#### Task material:

-- ==== Sys2Proof/Machine/Axes.lean ====
section
/-! DEFINITION. Encoder ports and axes: edges, serial readings, faults, composition, motion and uncertainty
(R29 to R64). -/

namespace Sys2Proof.Machine

/-! ### Axis state -/

/-- Change an axis's motion state, reporting the change (R54, R64). -/
def State.setMotion (s : State) (n m : Nat) : State :=
  if s.axisMotion n = m then s else (s.wr (AX.STAT_MOTION n) m).raise 0x040B n []

/-- Set an axis speed (R15). -/
def State.setSpeed (s : State) (n : Nat) (v : Int) : State := s.wr (AX.SPEED n) (fit32 v)

/-- The sources of an axis whose counts it takes now: source number and port (R47). -/
def State.sources (s : State) (n : Nat) : List (Nat × Nat) :=
  match s.comb n with
  | 1 | 3 => [(0, s.src n 0)]
  | 4 => [(s.useSrc n, s.src n (s.useSrc n))]
  | 2 => [(0, s.src n 0), (1, s.src n 1)].filter fun x => !s.portFaulted x.2
  | _ => []

/-- Every source the axis needs is faulted, or it is OFF (R54): NO_SOURCE. -/
def State.noSource (s : State) (n : Nat) : Bool :=
  match s.comb n with
  | 0 => true
  | 1 | 3 => s.portFaulted (s.src n 0)
  | 2 => s.portFaulted (s.src n 0) && s.portFaulted (s.src n 1)
  | 4 => s.portFaulted (s.src n (s.useSrc n))
  | 5 => false
  | _ => s.rd TRG.LITE_STAT_STATE == 0

/-- The sources whose port an axis uses: those of `sources`, and in AVERAGE mode a faulted one too, which still widens the uncertainty (R42,
R60). -/
def State.usedSources (s : State) (n : Nat) : List (Nat × Nat) :=
  if s.comb n = 2 then [(0, s.src n 0), (1, s.src n 1)] else s.sources n

/-- An AVERAGE axis still shows the commit sample in which it was rebuilt (R59). -/
def State.resting (s : State) (n t : Nat) : Bool := s.comb n == 2 && (s.axis n).rest.elim false fun a => decide (t ≤ a)

/-- AVERAGE mode: the motion state derived from the sources (R54). Where neither is MOVING and the latest counted steps of both have one
stamp, which of the two states holds the spec does not say: that of source 0 (DESIGN CHOICE, log 72). -/
def State.averageMotion (s : State) (n : Nat) : Nat :=
  match s.sources n with
  | [] => 5
  | [(_, p)] => s.rd (EP.STAT_MOTION p)
  | (_, p) :: (_, q) :: _ =>
    let a := s.rd (EP.STAT_MOTION p)
    let b := s.rd (EP.STAT_MOTION q)
    if a = 0 ∧ b = 0 then 0
    else if a = 3 ∨ b = 3 then 3
    else if (s.port q).countAt ≤ (s.port p).countAt then a else b

/-- AVERAGE mode: the mean of the scaled speeds of the sources in MOVING (R47). -/
def State.averageSpeed (s : State) (n : Nat) : Int :=
  match (s.sources n).filter (fun x => s.rd (EP.STAT_MOTION x.2) = 3) with
  | [] => 0
  | [(k, _)] => s.scaledSpeed n k
  | (k, _) :: (j, _) :: _ => roundDiv (s.scaledSpeed n k + s.scaledSpeed n j) 2

/-- Follow the slip condition of R50; the test is suspended while source 1 is faulted. -/
def State.slipTrack (s : State) (n t : Nat) : State :=
  let a := s.axis n
  let v0 := s.scaledSpeed n 0
  let v1 := s.scaledSpeed n 1
  let c : Option Bool :=
    if s.comb n ≠ 3 ∨ s.portFaulted (s.src n 1) ∨ s.portFaulted (s.src n 0) then none
    else some (decide (s.cfg (AX.SLIP_THR n) * max v0.natAbs v1.natAbs < (v0 - v1).natAbs * 256))
  if a.slip = c then s else s.setAxis n { a with slip := c, slipAt := t }

/-- The speed that the state of an axis shows (R47, R49, R54). -/
def State.speedNow (s : State) (n : Nat) : Int :=
  match s.comb n with
  | 1 | 3 => if s.axisMotion n = 3 then s.scaledSpeed n 0 else 0
  | 4 => if s.axisMotion n = 3 then s.scaledSpeed n (s.useSrc n) else 0
  | 2 => s.averageSpeed n
  | 5 => roundDiv (256 * 1000000) (max (s.cfg (AX.TIMEUNIT n)) 1)
  | 6 => if s.axisMotion n = 4 then roundDiv (256 * 256 * (s.rd TRG.LITE_FREQ_FREQ : Nat)) 1000000 else 0
  | _ => 0

/-- UNC_LIMIT is raised once when the uncertainty reaches its limit from below (R61). -/
def State.uncLimit (s : State) (n old : Nat) : State :=
  let lim := s.cfg (AX.UNCLIM n)
  if lim ≠ 0 ∧ old < lim ∧ lim ≤ s.rd (AX.UNC n) ∧ (s.axis n).uncHit = false then
    (s.setAxis n { s.axis n with uncHit := true }).raise 0x040D n []
  else s

/-- Bring an axis up to date after a change of its sources: faults and failover, motion, speed, slip (R42, R47, R48,
R54). SOURCE_LOST is set by every update that finds a source faulted, so one that software has cleared meanwhile sets again (DESIGN
CHOICE, log 72). -/
def State.followSources (s : State) (n t : Nat) : State :=
  let s0 := s.captureCentres n t
  let lost := (s.comb n == 1 || s.comb n == 2 || s.comb n == 3 || s.comb n == 4) &&
    (s.portFaulted (s.src n 0) || (s.comb n != 1 && s.portFaulted (s.src n 1)))
  let s1 := if lost then s0.set1 (AX.STAT_SOURCE_LOST n) else s0
  let s2 :=
    if s1.comb n = 4 ∧ s1.is (AX.STAT_FAILED_OVER n) = false ∧ s1.portFaulted (s1.src n 0) then
      (((s1.wr (AX.STAT_FAILED_OVER n) 1).addSat (AX.UNC n) 65536).uncLimit n (s1.rd (AX.UNC n))).raise 0x040A n []
    else s1
  let s3 := s2.wrB (AX.STAT_DEGRADED n) (s2.comb n == 2 && (s2.portFaulted (s2.src n 0) != s2.portFaulted (s2.src n 1)))
  let s4 :=
    if s3.noSource n then s3.setMotion n 5
    else if s3.comb n = 2 then s3.setMotion n (if s3.resting n t then 0 else s3.averageMotion n)
    else if s3.comb n = 5 ∨ s3.comb n = 6 then s3.setMotion n 4
    else if s3.axisMotion n = 5 ∨ s3.axisMotion n = 4 then s3.setMotion n 0
    else s3
  (s4.setSpeed n (if s4.resting n t then 0 else s4.speedNow n)).slipTrack n t

/-- After a change of axis `n` at `t`: the ledger evaluates its entries, then the swaths follow (R71). -/
def State.axisChanged (s : State) (n t : Nat) : State := (s.evalAxis n t).swathAxis n t

/-- Axes fold. -/
def State.forAxes (s : State) (f : State → Nat → State) : State := (List.range 8).foldl f s

/-- The first sample after the commit that rebuilt an AVERAGE axis: its state follows from its sources (R59). -/
def State.axisDerive (s : State) (t n : Nat) : State :=
  match (s.axis n).rest with
  | some a =>
    if a < t then
      let s1 := s.setAxis n { s.axis n with rest := none }
      if s1.comb n = 2 then (s1.followSources n (a + 10)).axisChanged n (a + 10) else s1
    else s
  | none => s

/-- Wraps of a TIME or LIGHT axis by `t` that have not been reported: WRAPPED sets and AXIS_WRAP is raised (R51). -/
def State.axisWrap (s : State) (t n : Nat) : State :=
  let a := s.axis n
  let k := (a.pos.toInt + s.travel n t + 2 ^ 63) / 2 ^ 64
  if (s.comb n = 5 ∨ s.comb n = 6) ∧ k ≠ a.wraps then
    ((s.setAxis n { a with wraps := k }).set1 (AX.STAT_WRAPPED n)).raise 0x040C n []
  else s

/-- Position of axis `n` after `h` half units of 2^-16 count more; the odd half unit is carried (R51). -/
def State.shiftPos (s : State) (n : Nat) (h : Int) : State :=
  let a := s.axis n
  let x := a.rem + h
  let add := x.tdiv 2
  let old := a.pos.toInt
  let new := a.pos + BitVec.ofInt 64 add
  let s1 := s.setAxis n { a with pos := new, rem := x.tmod 2 }
  if new.toInt = old + add then s1 else (s1.set1 (AX.STAT_WRAPPED n)).raise 0x040C n []

/-- The position of an axis now, moved by `add` in 2^-16 count, becomes its base (R51, R52). -/
def State.rebase (s : State) (n : Nat) (add : Int) : State :=
  let s1 := s.axisWrap s.now n
  (s1.setAxis n { s1.axis n with pos := s1.posAt n s1.now, baseAt := s1.now, wraps := 0 }).shiftPos n (2 * add)

/-- Elapsed time goes on to `t` and every axis shows what it is then (R51, R59). -/
def State.sampled (s : State) (t : Nat) : State := (s.at t).forAxes fun s n => (s.axisDerive s.now n).axisWrap s.now n

/-- The axis takes source port `p` in some slot. -/
def State.uses (s : State) (n p : Nat) : Bool := (s.sources n).any fun x => x.2 == p

/-- The axis depends on port `p` at all: as a source in use, a fallback or a slip reference (R47). -/
def State.dependsOn (s : State) (n p : Nat) : Bool :=
  match s.comb n with
  | 1 => s.src n 0 == p
  | 2 | 3 | 4 => s.src n 0 == p || s.src n 1 == p
  | _ => false

/-- Every axis that depends on port `p` follows a change of its speed or fault at `t`. -/
def State.portChanged (s : State) (p t : Nat) : State :=
  s.forAxes fun s n =>
    if s.dependsOn n p then
      let v := s.axisSpeed n
      let m := s.axisMotion n
      let s1 := s.followSources n t
      if s1.axisSpeed n = v ∧ s1.axisMotion n = m then s1 else s1.axisChanged n t
    else s

/-! ### Faults of a port (R42) -/

/-- A port is faulted by OPEN, by TRIP, or from the third consecutive serial error (R42). -/
def State.faultCond (s : State) (p : Nat) : Bool :=
  s.rd (EP.STAT_OPEN p) ≠ 0 || s.is (EP.PWR_TRIP p) || decide (3 ≤ (s.port p).serErr)

/-- Bring a port's fault up to date: at its start and its end the port is in STANDSTILL with speed 0 (R42). -/
def State.portFault (s : State) (p t : Nat) : State :=
  let f := s.faultCond p
  if f = s.portFaulted p then s
  else
    let s1 := (((s.wrB (EP.STAT_FAULTED p) f).wr (EP.STAT_MOTION p) 0).wr (EP.SPEED p) 0).setPort p
      { s.port p with win := [], stepAt := t, serPrev := if f then (s.port p).serPrev else none }
    s1.portChanged p t

/-! ### Uncertainty (R60) -/

/-- Add `k` counts to a port's uncertainty and its share to every axis that uses the port (R60, R61). An odd half unit of 2^-16 count, in
AVERAGE mode, is dropped: the spec does not say how it rounds (DESIGN CHOICE, log 72). -/
def State.addUnc (s : State) (p k : Nat) : State :=
  (s.addSat (EP.UNC p) k).forAxes fun s n =>
    let both := s.comb n = 2 ∧ (s.sources n).length = 2
    let g := ((s.usedSources n).filter fun x => x.2 == p).foldl (fun a x => a + (s.gain n x.1).natAbs) 0
    if g = 0 ∨ k = 0 then s
    else
      let old := s.rd (AX.UNC n)
      (s.addSat (AX.UNC n) (if both then k * g / 2 else k * g)).uncLimit n old

/-! ### Counted steps (R34, R47, R51, R54, R55) -/

/-- The motion state after a counted step, from the one before it (R54). -/
def nextMotion (m : Nat) (same : Bool) : Nat :=
  match m with
  | 1 => if same then 3 else 2
  | 2 => if same then 3 else 2
  | 3 => if same then 3 else 2
  | _ => 1

/-- Speed of a window of counted steps, newest first: N over T; no value is stated for steps of one stamp (R55, log 2). -/
def windowSpeed (w : List (Nat × Int)) : Int :=
  match w.head?, w.getLast? with
  | some (t1, _), some (t0, _) =>
    let n := (w.dropLast.map Prod.snd).foldl (· + ·) 0
    if t0 < t1 then roundDiv (256 * n * 1000000) (t1 - t0) else (freeOverflow n).toInt
  | _, _ => 0

/-- A counted step of `d` counts on port `p`, stamped `t` (R36, R39, R42, R54, R55, R57). -/
def State.portStep (s : State) (p t : Nat) (d : Int) : State :=
  let x := s.port p
  let neg := decide (d < 0)
  let s1 := (s.wr (EP.COUNT p) (uwrap 32 (sint 32 (s.rd (EP.COUNT p)) + d))).wr (EP.EDGE_TIME_TIME p) (s.stamp t)
  if s.portFaulted p then s1.setPort p { x with neg := neg, stepAt := t, countAt := t }
  else
    let m := nextMotion (s.rd (EP.STAT_MOTION p)) (neg == x.neg)
    let w := if m = 3 then ((t, d) :: x.win).take (max (s.cfg (EP.CFG_WIN p)) 1 + 1) else [(t, d)]
    let s2 := (s1.setPort p { x with neg := neg, stepAt := t, countAt := t, win := w }).wr (EP.STAT_MOTION p) m
    s2.wr (EP.SPEED p) (if m = 3 then fit32 (windowSpeed w) else 0)

/-- The position moves at a counted step stamped `t`, from which interpolation runs on (R51, R52). -/
def State.movePos (s : State) (n t : Nat) (h : Int) : State :=
  (s.setAxis n { s.axis n with baseAt := t }).shiftPos n h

#### Try it:
What you return should consist solely of the lines from the one containing "(R55, log 2). -/" through the end of the entries above, reproduced exactly.

#### Your solution:
/-- Speed of a window of counted steps, newest first: N over T; no value is stated for steps of one stamp (R55, log 2). -/
def windowSpeed (w : List (Nat × Int)) : Int :=
  match w.head?, w.getLast? with
  | some (t1, _), some (t0, _) =>
    let n := (w.dropLast.map Prod.snd).foldl (· + ·) 0
    if t0 < t1 then roundDiv (256 * n * 1000000) (t1 - t0) else (freeOverflow n).toInt
  | _, _ => 0

/-- A counted step of `d` counts on port `p`, stamped `t` (R36, R39, R42, R54, R55, R57). -/
def State.portStep (s : State) (p t : Nat) (d : Int) : State :=
  let x := s.port p
  let neg := decide (d < 0)
  let s1 := (s.wr (EP.COUNT p) (uwrap 32 (sint 32 (s.rd (EP.COUNT p)) + d))).wr (EP.EDGE_TIME_TIME p) (s.stamp t)
  if s.portFaulted p then s1.setPort p { x with neg := neg, stepAt := t, countAt := t }
  else
    let m := nextMotion (s.rd (EP.STAT_MOTION p)) (neg == x.neg)
    let w := if m = 3 then ((t, d) :: x.win).take (max (s.cfg (EP.CFG_WIN p)) 1 + 1) else [(t, d)]
    let s2 := (s1.setPort p { x with neg := neg, stepAt := t, countAt := t, win := w }).wr (EP.STAT_MOTION p) m
    s2.wr (EP.SPEED p) (if m = 3 then fit32 (windowSpeed w) else 0)

/-- The position moves at a counted step stamped `t`, from which interpolation runs on (R51, R52). -/
def State.movePos (s : State) (n t : Nat) (h : Int) : State :=
  (s.setAxis n { s.axis n with baseAt := t }).shiftPos n h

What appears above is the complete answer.